Instructions for the task
Produce the records below again, word for word, but stop after the line that contains "### Granary -/".

Data to process
-- ==== Sys2Proof/Laws/KeepsGranary.lean ====
section
/-! SUPPORT. What the operations keep (`Since` of Safety.lean), one lemma for each: the Granary and the pile engines. A lemma named _since speaks
of an operation on the state, one named _keeps of the meaning of a command. -/

namespace Sys2Proof.Laws

open Sys2Proof
open Sys2Proof.Machine

variable {o s : State}

/-! ### Granary -/

theorem reclaimEnd_since (h : Since o s) {p : Nat} : Since o (reclaimEnd p s) := by
  unfold reclaimEnd
  repeat' first
    | with_reducible assumption | with_reducible apply ringReg_since | with_reducible apply State_unflag_since
    | split

theorem quotaWrite_since (h : Since o s) {p : Nat} {v : Word} : Since o (quotaWrite p v s) := by
  unfold quotaWrite
  repeat' first
    | with_reducible assumption | with_reducible apply State_writePlain_since | with_reducible apply ringReg_since
    | with_reducible apply State_flag_since | with_reducible apply reclaimEnd_since | split
    | dsimp only [accState, id]

theorem execGrnPQuotaWrite_keeps (h : Since o s) {p : Fin 16} {v : Word} : Keeps o (execGrnPQuotaWrite p v s) := by
  unfold execGrnPQuotaWrite
  apply keeps_next
  exact quotaWrite_since h

theorem modGrn_since (h : Since o s) {f : Granary → Granary} : Since o (modGrn f s) := by
  unfold modGrn
  repeat' first | with_reducible assumption | simp only [since_mk]

theorem startMove_since (h : Since o s) {riser faller : Nat} {asker : Option (Option Nat)} {mask : Nat}
    {reclaim : Option Nat} :
    Since o (startMove riser faller asker mask reclaim s) := by
  unfold startMove
  repeat' first
    | with_reducible assumption | with_reducible apply State_setPage_since | with_reducible apply wakeDom_since
    | with_reducible apply modGrn_since | with_reducible apply reclaimEnd_since | split | dsimp only [accState, id]

theorem releasePage_since (h : Since o s) {n : Nat} : Since o (releasePage n s) := by
  unfold releasePage
  repeat' first
    | with_reducible assumption | with_reducible apply State_setPage_since | split | dsimp only [accState, id]

theorem queryWrite_since (h : Since o s) {p : Nat} {v : Word} : Since o (queryWrite p v s) := by
  unfold queryWrite
  repeat' first
    | with_reducible assumption | with_reducible apply State_setReg_since
    | with_reducible apply State_writePlain_since

theorem setQueue_since (h : Since o s) {q : Nat} {cs : List GrnCmd} : Since o (setQueue q cs s) := by
  unfold setQueue
  exact modGrn_since h

theorem pinPage_since (h : Since o s) {n : Nat} : Since o (pinPage n s) := by
  unfold pinPage
  repeat' first
    | with_reducible assumption | with_reducible apply State_flag_since | with_reducible apply State_setPage_since
    | split | dsimp only [accState, id]

theorem linkTimeout_since (h : Since o s) {l : Nat} : Since o (linkTimeout l s) := by
  unfold linkTimeout
  exact modGrn_since h

theorem execT2AccessTimeout_keeps (h : Since o s) {link : Fin 8} : Keeps o (execT2AccessTimeout link s) := by
  unfold execT2AccessTimeout
  apply keeps_next
  exact linkTimeout_since h

theorem atomicReturns_since (h : Since o s) {t : Nat} {gd : Fin 64} {old : Word} :
    Since o (atomicReturns t gd old s) := by
  unfold atomicReturns
  repeat' first | with_reducible assumption | with_reducible apply State_modCore_since | split

theorem applyHeld_since (h : Since o s) {x0 : Held} : Since o (applyHeld x0 s) := by
  unfold applyHeld
  repeat' first
    | with_reducible assumption | with_reducible apply storeBytes_since | with_reducible apply atomicReturns_since
    | with_reducible apply dirtyLog_since | split | dsimp only [accState, id]

theorem grnCmd_since (h : Since o s) {ag : Agent} {v : Word} : Since o (grnCmd ag v s) := by
  unfold grnCmd
  repeat' first
    | with_reducible assumption | with_reducible apply wakeDom_since | with_reducible apply State_flag_since
    | with_reducible apply setQueue_since | with_reducible apply refusePermission_since | split
    | dsimp only [accState, id]

theorem execUnpin_keeps (h : Since o s) {ag : Agent} {piles : BitVec 8} {cnt : BitVec 16} {rsv : BitVec 11}
    {page : BitVec 25} :
    Keeps o (execUnpin ag piles cnt rsv page s) := by
  unfold execUnpin
  apply keeps_next
  exact grnCmd_since h

theorem setWalk_since (h : Since o s) {p : Nat} {w : PfWalk} : Since o (setWalk p w s) := by
  unfold setWalk
  exact modGrn_since h

theorem pfNext_since (h : Since o s) {p : Nat} : Since o (pfNext p s) := by
  unfold pfNext
  exact setWalk_since h

theorem pfWalkEntry_since (h : Since o s) {p : Nat} : Since o (pfWalkEntry p s) := by
  unfold pfWalkEntry
  repeat' first
    | with_reducible assumption | with_reducible apply State_unflag_since | with_reducible apply devRead_since
    | with_reducible apply setWalk_since | with_reducible apply pfNext_since
    | with_reducible apply State_count_since | with_reducible apply State_flag_since
    | with_reducible apply setQueue_since | split | dsimp only [accState, id]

Finished exercise
-- ==== Sys2Proof/Laws/KeepsGranary.lean ====
section
/-! SUPPORT. What the operations keep (`Since` of Safety.lean), one lemma for each: the Granary and the pile engines. A lemma named _since speaks
of an operation on the state, one named _keeps of the meaning of a command. -/

namespace Sys2Proof.Laws

open Sys2Proof
open Sys2Proof.Machine

variable {o s : State}

/-! ### Granary -/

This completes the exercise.